* _What to produce_: Please tell how many of the lines below contain "encImm", using only a number.

* _Supplied records_:
-- ==== Sys2Proof/Machine/Bobbin.lean ====
section
/-! DEFINITION. The bobbin instructions and the ends of their waits (R226–R236, R240, R241, R255). -/
namespace Sys2Proof.Machine

/-! ### Vector ALU (R228) -/

/-- A vector ALU operation on one lane. -/
def vopLane (ty op : Nat) (a b : Px) : Px :=
  let x := laneVal ty a
  let y := laneVal ty b
  let n := b.toNat % 32
  match op with
  | 0x00 => a + b
  | 0x01 => a - b
  | 0x02 => satLane ty (x + y)
  | 0x03 => satLane ty (x - y)
  | 0x04 => if x ≤ y then a else b
  | 0x05 => if x ≤ y then b else a
  | 0x06 => satLane ty (max (x - y) (y - x))
  | 0x07 => BitVec.ofInt 20 ((x + y + 1) / 2)
  | 0x08 => a &&& b
  | 0x09 => a ||| b
  | 0x0A => a ^^^ b
  | 0x0B => a &&& ~~~ b
  | 0x0C => if 20 ≤ n then 0 else a <<< n
  | 0x0D => if 20 ≤ n then 0 else satLane ty (x * 2 ^ n)
  | 0x0E => if 20 ≤ n then (if x < 0 then BitVec.ofInt 20 (-1) else 0) else BitVec.ofInt 20 (x / 2 ^ n)
  | 0x0F => if 20 ≤ n then (if x < 0 then BitVec.ofInt 20 (-1) else 0) else BitVec.ofInt 20 (rshRound x n)
  | 0x10 => a
  | 0x11 => satLane ty (-x)
  | _ => satLane ty (max x (-x))

/-- A vector ALU result under a predicate. -/
def vopTo (vd : Nat) (va vb : List Px) (p ty op : Nat) (x : Bobbin) : Bobbin :=
  setV vd (byMask (pReg x p) (fun i => vopLane ty op (lane va i) (lane vb i)) (vReg x vd)) x

/-- VOP. -/
def execVop (b : BobbinIssue) (vd va vb : BitVec 5) (p : BitVec 3) (ty : BitVec 2) (op : BitVec 6) (s : State) : Result :=
  issueOwn b (encWord 0x01 vd.toNat va.toNat vb.toNat (typedFn p ty op.toNat))
    (fun x => vopTo vd.toNat (vReg x va.toNat) (vReg x vb.toNat) p.toNat ty.toNat op.toNat x) s

/-- VOPS: Sb[19:0] broadcast. -/
def execVops (b : BobbinIssue) (vd va : BitVec 5) (sb : BitVec 4) (p : BitVec 3) (ty : BitVec 2) (op : BitVec 6) (s : State) :
    Result :=
  issueOwn b (encWord 0x02 vd.toNat va.toNat sb.toNat (typedFn p ty op.toNat))
    (fun x => vopTo vd.toNat (vReg x va.toNat) (broadcast (sReg x sb.toNat)) p.toNat ty.toNat op.toNat x) s

/-- VIMM. -/
def execVimm (b : BobbinIssue) (vd : BitVec 5) (imm : BitVec 20) (s : State) : Result :=
  issueOwn b (encImm 0x03 vd.toNat 0 imm.toNat) (setV vd.toNat (List.replicate 16 imm)) s

/-! ### Scalars, branches, loops (R236) -/

/-- A scalar operation; POPC counts the ones of a. -/
def sopWord (op : Nat) (a b : Word) : Word :=
  match op with
  | 0 => a + b
  | 1 => a - b
  | 2 => a &&& b
  | 3 => a ||| b
  | 4 => a ^^^ b
  | 5 => a <<< b.toNat
  | 6 => a >>> b.toNat
  | 7 => a.sshiftRight b.toNat
  | 8 => a * b
  | 9 => if a.toInt ≤ b.toInt then a else b
  | 10 => if a.toInt ≤ b.toInt then b else a
  | 11 => wordOf (b2n (decide (a.toInt < b.toInt)))
  | 12 => wordOf (b2n (decide (a.toNat < b.toNat)))
  | _ => wordOf ((List.range 32).filter fun i => bitAt a i).length

/-- A shift by the full width or more: the spec states no result (log entry 61). -/
def openShift (op : Nat) (b : Word) : Bool := decide (5 ≤ op) && decide (op ≤ 7) && decide (32 ≤ b.toNat)

/-- SOP. -/
def execSop (b : BobbinIssue) (sd sa sb : BitVec 4) (op : BitVec 4) (s : State) : Result :=
  issueWith b (encWord 0x08 sd.toNat sa.toNat sb.toNat op.toNat) .no (fun n s =>
    let x := bobbin s n
    let a := sReg x sa.toNat
    let c := sReg x sb.toNat
    let (w, s) := if openShift op.toNat c then takeFree s else (sopWord op.toNat a c, s)
    updBobbin n (fun x => nextPc (setS sd.toNat w x)) s) s

/-- SADDI. -/
def execSaddi (b : BobbinIssue) (sd sa : BitVec 4) (imm : BitVec 16) (s : State) : Result :=
  issueOwn b (encImm 0x09 sd.toNat sa.toNat imm.toNat)
    (fun x => setS sd.toNat (sReg x sa.toNat + imm.signExtend 32) x) s

/-- SLUI. -/
def execSlui (b : BobbinIssue) (sd : BitVec 4) (imm : BitVec 16) (s : State) : Result :=
  issueOwn b (encImm 0x0A sd.toNat 0 imm.toNat) (setS sd.toNat (imm.zeroExtend 32 <<< 16)) s

/-- SORI. -/
def execSori (b : BobbinIssue) (sd sa : BitVec 4) (imm : BitVec 16) (s : State) : Result :=
  issueOwn b (encImm 0x0B sd.toNat sa.toNat imm.toNat)
    (fun x => setS sd.toNat (sReg x sa.toNat ||| imm.zeroExtend 32) x) s

/-- The target of a branch: the next instruction's address plus the offset. -/
def branchTarget (pc : Nat) (off : BitVec 11) : Nat := (BitVec.ofNat 12 (pc + 1) + off.signExtend 12).toNat

/-- BCC. -/
def execBcc (b : BobbinIssue) (cond : BitVec 5) (sa sb : BitVec 4) (off : BitVec 11) (s : State) : Result :=
  issueWith b (encWord 0x0C cond.toNat sa.toNat sb.toNat off.toNat) .no (fun n s =>
    let x := bobbin s n
    if branchHolds cond.toNat (sReg x sa.toNat) (sReg x sb.toNat) then jumpTo n (branchTarget x.pc off) id s
    else updBobbin n nextPc s) s

/-- JMP: jump, call, return; a return takes the low 12 bits of Sa (log entry 62). -/
def execJmp (b : BobbinIssue) (kind : BitVec 4) (sd sa : BitVec 4) (target : BitVec 12) (s : State) : Result :=
  issueWith b (encImm 0x0D sd.toNat sa.toNat (4096 * kind.toNat + target.toNat)) .no (fun n s =>
    let x := bobbin s n
    if kind = 2 then jumpTo n (fldN (sReg x sa.toNat) 0 12) id s
    else if kind = 1 then jumpTo n target.toNat (setS sd.toNat (wordOf ((x.pc + 1) % 4096))) s
    else jumpTo n target.toNat id s) s

/-- LOOP: Sa runs of the next L instructions; a third level is fault LOOP. -/
def execLoop (b : BobbinIssue) (sa : BitVec 4) (len : BitVec 11) (s : State) : Result :=
  issueWith b (encWord 0x0E 0 sa.toNat 0 len.toNat) .no (fun n s =>
    let x := bobbin s n
    let count := (sReg x sa.toNat).toNat
    if count = 0 || len = 0 then updBobbin n (fun x => goOn (x.pc + len.toNat) x) s
    else if 2 ≤ x.loops.length then bobbinFault n 9 s
    else updBobbin n (fun x => { x with
      loops := ⟨x.pc + 1, x.pc + len.toNat, count⟩ :: x.loops, pc := (x.pc + 1) % 4096 }) s) s

/-- NOP. -/
def execNop (b : BobbinIssue) (s : State) : Result := issueOwn b (encWord 0 0 0 0 0) id s

/-- HALT. -/
def execHalt (b : BobbinIssue) (s : State) : Result := issueWith b (encWord 0 0 0 0 1) .no haltNow s

/-- PUBLISH. -/
def execPublish (b : BobbinIssue) (t : Instant) (s : State) : Result :=
  issueWith b (encWord 0 0 0 0 2) .no (fun n s => updBobbin n nextPc (publishNow n s)) (setNow t s)

/-- FENCE. -/
def execFence (b : BobbinIssue) (s : State) : Result :=
  issueWith b (encWord 0 0 0 0 3) .no (fun n s =>
    if outwardBusy (bobbin s n) then waitFor n .fence s else updBobbin n nextPc s) s

/-- CYCLES: `count` is the BBCLK count of this instant. -/
def execCycles (b : BobbinIssue) (sd : BitVec 4) (count : Word) (s : State) : Result :=
  issueOwn b (encWord 0 sd.toNat 0 0 4) (setS sd.toNat count) s

/-! ### Multiply-accumulate (R229) -/

/-- A multiply-accumulate under a predicate. -/
def macTo (ad : Nat) (va vb : List Px) (p : Nat) (asg bsg : Bool) (op : Nat) (x : Bobbin) : Bobbin :=
  let old := aReg x ad
  putAcc ad ((List.range 16).map fun i =>
    if bitAt (pReg x p) i then macVal op (old.getD i 0) (mulVal asg (lane va i) * mulVal bsg (lane vb i))
    else old.getD i 0) x

/-- VMUL. -/
def execVmul (b : BobbinIssue) (ad : BitVec 2) (va vb : BitVec 5) (p : BitVec 3) (asg bsg : Bool) (op : BitVec 6) (s : State) :
    Result :=
  issueOwn b (encWord 0x10 ad.toNat va.toNat vb.toNat (mulFn p asg bsg op))
    (fun x => macTo ad.toNat (vReg x va.toNat) (vReg x vb.toNat) p.toNat asg bsg op.toNat x) s

/-- VMULS. -/
def execVmuls (b : BobbinIssue) (ad : BitVec 2) (va : BitVec 5) (sb : BitVec 4) (p : BitVec 3) (asg bsg : Bool) (op : BitVec 6)
    (s : State) : Result :=
  issueOwn b (encWord 0x11 ad.toNat va.toNat sb.toNat (mulFn p asg bsg op))
    (fun x => macTo ad.toNat (vReg x va.toNat) (broadcast (sReg x sb.toNat)) p.toNat asg bsg op.toNat x) s

/-- A lane of ARND. -/
def arndLane (round s20 : Bool) (shift : Nat) (v : Int) : Px :=
  satLane (if s20 then 1 else 0) (if round then rshRound v shift else v / 2 ^ shift)

/-- ARND. -/
def execArnd (b : BobbinIssue) (vd : BitVec 5) (aa : BitVec 2) (clear round s20 : Bool) (shift : BitVec 5) (s : State) :
    Result :=
  issueOwn b (encWord 0x12 vd.toNat aa.toNat 0 (128 * b2n clear + 64 * b2n round + 32 * b2n s20 + shift.toNat))
    (fun x =>
      let y := setV vd.toNat (vec fun i => arndLane round s20 shift.toNat ((aReg x aa.toNat).getD i 0)) x
      if clear then setA aa.toNat (List.replicate 16 0) y else y) s

/-- ASET; a shifted value beyond the accumulator saturates as R229 says of every accumulator value. -/
def execAset (b : BobbinIssue) (ad : BitVec 2) (va : BitVec 5) (zero signed : Bool) (shift : BitVec 5) (s : State) : Result :=
  issueOwn b (encWord 0x13 ad.toNat va.toNat 0 (64 * b2n zero + 32 * b2n signed + shift.toNat))
    (fun x => putAcc ad.toNat ((List.range 16).map fun i =>
      if zero then 0 else mulVal signed (lane (vReg x va.toNat) i) * 2 ^ shift.toNat) x) s

/-! ### Compare and select (R230) -/

/-- A comparison into a predicate. -/
def cmpTo (pd : Nat) (va vb : List Px) (p ty cond : Nat) (x : Bobbin) : Bobbin :=
  setP pd (maskOf (pReg x p) fun i => cmpHolds cond (laneVal ty (lane va i)) (laneVal ty (lane vb i))) x

/-- VCMP. -/
def execVcmp (b : BobbinIssue) (pd : BitVec 3) (va vb : BitVec 5) (p : BitVec 3) (ty : BitVec 2) (cond : BitVec 3) (s : State) :
    Result :=
  issueOwn b (encWord 0x18 pd.toNat va.toNat vb.toNat (typedFn p ty cond.toNat))
    (fun x => cmpTo pd.toNat (vReg x va.toNat) (vReg x vb.toNat) p.toNat ty.toNat cond.toNat x) s

/-- VCMPS. -/
def execVcmps (b : BobbinIssue) (pd : BitVec 3) (va : BitVec 5) (sb : BitVec 4) (p : BitVec 3) (ty : BitVec 2) (cond : BitVec 3)
    (s : State) : Result :=
  issueOwn b (encWord 0x19 pd.toNat va.toNat sb.toNat (typedFn p ty cond.toNat))
    (fun x => cmpTo pd.toNat (vReg x va.toNat) (broadcast (sReg x sb.toNat)) p.toNat ty.toNat cond.toNat x) s

/-- VSEL. -/
def execVsel (b : BobbinIssue) (vd va vb : BitVec 5) (pn : BitVec 3) (s : State) : Result :=
  issueOwn b (encWord 0x1A vd.toNat va.toNat vb.toNat (256 * pn.toNat))
    (fun x => setV vd.toNat (byMask (pReg x pn.toNat) (lane (vReg x va.toNat)) (vReg x vb.toNat)) x) s

/-- A predicate operation. -/
def plogMask (op : Nat) (a b : BitVec 16) : BitVec 16 :=
  if op = 0 then a &&& b else if op = 1 then a ||| b else if op = 2 then a ^^^ b else if op = 3 then a &&& ~~~ b
  else if op = 4 then ~~~ a else a

/-- PLOG. -/
def execPlog (b : BobbinIssue) (pd pa pb : BitVec 3) (op : BitVec 3) (s : State) : Result :=
  issueOwn b (encWord 0x1B pd.toNat pa.toNat pb.toNat op.toNat)
    (fun x => setP pd.toNat (plogMask op.toNat (pReg x pa.toNat) (pReg x pb.toNat)) x) s

/-- PXFER: predicate to scalar, or scalar to predicate. -/
def execPxfer (b : BobbinIssue) (toPred : Bool) (sr : BitVec 4) (p : BitVec 3) (s : State) : Result :=
  if toPred then
    issueOwn b (encWord 0x1C p.toNat sr.toNat 0 1) (fun x => setP p.toNat (fld (sReg x sr.toNat) 0 16) x) s
  else issueOwn b (encWord 0x1C sr.toNat p.toNat 0 0) (fun x => setS sr.toNat ((pReg x p.toNat).zeroExtend 32) x) s

/-! ### Neighbour permute (R231) -/

/-- VSHIFT. -/
def execVshift (b : BobbinIssue) (vd va vb : BitVec 5) (k : BitVec 5) (s : State) : Result :=
  issueOwn b (encWord 0x20 vd.toNat va.toNat vb.toNat k.toNat)
    (fun x => setV vd.toNat (vec fun i => catLane (vReg x va.toNat) (vReg x vb.toNat) (i + k.toNat)) x) s

/-- A lane of VSHUF. -/
def shufLane (op ln : Nat) (a b : List Px) (i : Nat) : Px :=
  if op = 0 then lane a (15 - i)
  else if op = 1 then catLane a b (2 * i)
  else if op = 2 then catLane a b (2 * i + 1)
  else if op = 3 then lane (if i % 2 = 0 then a else b) (i / 2)
  else if op = 4 then lane (if i % 2 = 0 then a else b) (8 + i / 2)
  else lane a ln

/-- VSHUF. -/
def execVshuf (b : BobbinIssue) (vd va vb : BitVec 5) (op : BitVec 5) (ln : BitVec 4) (s : State) : Result :=
  issueOwn b (encWord 0x21 vd.toNat va.toNat vb.toNat (64 * op.toNat + ln.toNat))
    (fun x => setV vd.toNat (vec (shufLane op.toNat ln.toNat (vReg x va.toNat) (vReg x vb.toNat))) x) s

/-- The lanes that take part in a reduction. -/
def redLanes (m : BitVec 16) (ty : Nat) (v : List Px) : List Int :=
  ((List.range 16).filter fun i => bitAt m i).map fun i => laneVal ty (lane v i)

/-- The scalar VRED writes. -/
def redWord (op ty ln : Nat) (m : BitVec 16) (v : List Px) : Word :=
  if op = 0 then wordOfInt ((redLanes m ty v).foldl (· + ·) 0)
  else if op = 1 then wordOfInt ((redLanes m ty v).foldl min (typeMax ty))
  else if op = 2 then wordOfInt ((redLanes m ty v).foldl max (typeMin ty))
  else wordOfInt (laneVal ty (lane v ln))

/-- VRED; EXT is extended by type (log entry 56). -/
def execVred (b : BobbinIssue) (rd ra : BitVec 5) (ln : BitVec 5) (p : BitVec 3) (ty : BitVec 2) (op : BitVec 6) (s : State) :
    Result :=
  issueOwn b (encWord 0x22 rd.toNat ra.toNat ln.toNat (typedFn p ty op.toNat))
    (fun x =>
      if op = 4 then setV rd.toNat ((vReg x rd.toNat).set ln.toNat (fld (sReg x ra.toNat) 0 20)) x
      else setS rd.toNat (redWord op.toNat ty.toNat ln.toNat (pReg x p.toNat) (vReg x ra.toNat)) x) s

/-! ### Load and store (R232) -/

/-- VLD. -/
def execVld (b : BobbinIssue) (vd : BitVec 5) (sa : BitVec 4) (off : BitVec 11) (s : State) : Result :=
  issueMem b (encWord 0x28 vd.toNat sa.toNat 0 off.toNat) .own (fun x =>
    let a := addrOf (sReg x sa.toNat) off
    if a < 2048 then some (setV vd.toNat (vmGet x a) x) else none) 3 s

/-- VST. -/
def execVst (b : BobbinIssue) (vs : BitVec 5) (sa : BitVec 4) (off : BitVec 11) (s : State) : Result :=
  issueMem b (encWord 0x29 vs.toNat sa.toNat 0 off.toNat) .no (fun x =>
    let a := addrOf (sReg x sa.toNat) off
    if a < 2048 then some (vmSet a (vReg x vs.toNat) x) else none) 3 s

/-- VLDA: the current address, then a step. -/
def execVlda (b : BobbinIssue) (vd : BitVec 5) (ag : BitVec 2) (s : State) : Result :=
  issueMem b (encWord 0x2A vd.toNat ag.toNat 0 0) .own (fun x =>
    let g := agReg x ag.toNat
    if g.cur.toNat < 2048 then some (setAg ag.toNat (stepAg g) (setV vd.toNat (vmGet x g.cur.toNat) x)) else none) 3 s

/-- VSTA: only the lanes in P. -/
def execVsta (b : BobbinIssue) (vs : BitVec 5) (ag : BitVec 2) (p : BitVec 3) (s : State) : Result :=
  issueMem b (encWord 0x2B vs.toNat ag.toNat 0 (256 * p.toNat)) .no (fun x =>
    let g := agReg x ag.toNat
    let a := g.cur.toNat
    if a < 2048 then
      some (setAg ag.toNat (stepAg g) (vmSet a (byMask (pReg x p.toNat) (lane (vReg x vs.toNat)) (vmGet x a)) x))
    else none) 3 s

* _Task response_: 5